Im Schlussabschnitt gelang es den wiha Panthers dann die entscheidenden Akzente zu setzen. Panthers-Kapitän Chris Frazier brachte sein Team durch zwei verwandelte Dreipunktewürfe erstmals etwas deutlicher in Führung (63:57). Raiquan Clark setzte sich einige Male in der Zone gut durch, David Cohn dirigierte das Spiel der Schwenninger und Till Isemann ließ mit viel Power einen heftigen „Alley-Oop Dunk“ durch die Reusen fliegen.

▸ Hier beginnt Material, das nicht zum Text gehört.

/-- The header at the start of a received message, by the table of R134; an absent node id is the context value
(R161, R162). -/
def wireHdr (S : Snapshot) (m : Bytes) : Hdr :=
  let w := wireField m 0 2
  let enc := w / 16 % 16
  { ver := w / 4096 % 16
    enc := enc
    flags := w / 256 % 16 * 256 + w % 16
    msgId := wireField m 2 4
    src := if w.testBit 9 then wireField m 6 8 else (regHdr S).src
    dst := if w.testBit 8 then wireField m (if w.testBit 9 then 14 else 6) 8 else (regHdr S).dst
    keyId :=
      if enc = 0 then 0
      else wireField m (6 + (if w.testBit 9 then 8 else 0) + (if w.testBit 8 then 8 else 0)) 2 }

/-- The header registers that hold a header (R165, R290). -/
def Hdr.registers (h : Hdr) : Header where
  version := BitVec.ofNat 4 h.ver
  encType := BitVec.ofNat 4 h.enc
  flags := BitVec.ofNat 16 h.flags
  msgId := BitVec.ofNat 32 h.msgId
  srcLo := BitVec.ofNat 32 h.src
  srcHi := BitVec.ofNat 32 (h.src / 2 ^ 32)
  dstLo := BitVec.ofNat 32 h.dst
  dstHi := BitVec.ofNat 32 (h.dst / 2 ^ 32)
  keyId := BitVec.ofNat 16 h.keyId

/-- The checks of ValidateHeader in the order of R151, each with its detail. -/
def headerChecks (S : Snapshot) : List (Bool × Nat) :=
  let h := regHdr S
  [ (h.ver != 1 && h.ver != 2, 0x01), (3 < h.enc, 0x02), (S.ctrl.strictFlags && h.flags % 16 != 0, 0x03),
    (h.src == 2 ^ 64 - 1, 0x04), (h.src == h.dst, 0x05), (h.tunneled && h.syncReq, 0x06),
    (h.ver == 1 && h.tunneled, 0x07) ]

/-- The checks of ENCODE in the order of R332, for buffers of n bytes. -/
def encodeChecks (n : Nat) (S : Snapshot) : List (Bool × Nat) :=
  let h := regHdr S
  headerChecks S
    ++ [ (S.keys.keyType.toNat != keyTypeOf h.enc, 0x08), (n < S.inLen.toNat, 0x41),
         (n < h.len + S.inLen.toNat + tagLenOf h.enc, 0x40) ]

/-- The checks of UNPACK_HDR in the order of R332. -/
def parseChecks (n : Nat) (S : Snapshot) : List (Bool × Nat) :=
  let h := wireHdr S (inputOf S)
  [ (n < S.inLen.toNat, 0x13), (S.inLen.toNat < 2, 0x10), (h.ver != 1 && h.ver != 2, 0x01), (3 < h.enc, 0x02),
    (S.ctrl.strictFlags && h.flags % 16 != 0, 0x03), (S.inLen.toNat < h.len, 0x11) ]

/-- The checks of DECODE before its transform, in the order of R332. -/
def decodeChecks (n : Nat) (S : Snapshot) : List (Bool × Nat) :=
  let h := wireHdr S (inputOf S)
  parseChecks n S
    ++ [ (S.keys.keyType.toNat != keyTypeOf h.enc, 0x08), (S.inLen.toNat - h.len < tagLenOf h.enc, 0x12) ]

/-- The detail of the first failing check, 0 when none fails (R332). -/
def firstFailing (checks : List (Bool × Nat)) : Nat := ((checks.find? (·.1)).map (·.2)).getD 0

/-- The ERR_CODE of a detail (R321). -/
def codeOf (detail : Nat) : Nat :=
  if detail = 0 then 0 else if detail ≤ 0x08 then 1 else if detail ≤ 0x13 then 2 else if detail = 0x20 then 3
  else if detail = 0x21 then 4 else if detail ≤ 0x31 then 5 else 6

/-- The state after an error completion with a detail (R122): these writes and no other. -/
def failed (s : State) (detail : Nat) : State :=
  { s with
    phase := .idle
    done := true
    outBuf := []
    outLen := 0
    errCode := BitVec.ofNat 4 (codeOf detail)
    errDetail := BitVec.ofNat 8 detail }

/-- Command i completes from s: OUT_BUF reads as `out` and 0x00 past it, OUT_LEN is its length, and everything else
is as in `rest` with the success marks of R122. -/
def SucceedsWith (i : Instr) (s : State) (out : Bytes) (rest : State) : Prop :=
  ∃ t, exec i s = .next t ∧ (∀ k, Memory.get t.outBuf k = out.getD k 0) ∧ Memory.wf t.outBuf ∧
    t.outLen = BitVec.ofNat 17 out.length ∧
    { t with outBuf := s.outBuf, outLen := s.outLen } =
      { rest with
        phase := .idle, done := true, errCode := 0, errDetail := 0, outBuf := s.outBuf, outLen := s.outLen }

Als ausgerechnet der ehemalige Kirchheimer Justin Pierce knapp zwei Minuten vor Ende der Partie einen Dreipunktewurf mit Foul versenkte und so vier Zähler in einem Angriff erzielte, war bereits eine Vorentscheidung gefallen (75:65). Die Panthers sicherten in der Schlussminute souverän den Auswärtserfolg in Kirchheim und holten sich verdient ihren vierten Saisonsieg im sechsten Ligaspiel.

Bereits am kommenden Freitag steht für die wiha Panthers das nächste Auswärtsspiel auf dem Programm. Am Freitag, 5. November, gastieren die Schwenninger wiha Panthers bei den Uni Baskets Paderborn, die nach einem guten Saisonstart zuletzt zwei Niederlagen hinnehmen mussten (20 Uhr).

Statistik:

VfL Kirchheim Knights – wiha Panthers Schwenningen 72:78 (19:18, 15:16, 19:21, 19:23).

Für die wiha Panthers spielten: Justin Pierce (24 Punkte), Chris Frazier (17), David Cohn (14 Punkte, 11 Assists), Raiquan Clark (11 Punkte, 7 Rebounds), Till Isemann (8), Leon Hoppe (2), Adrian Bergmann (2), Kelvin Okundaye und Malik Kudic.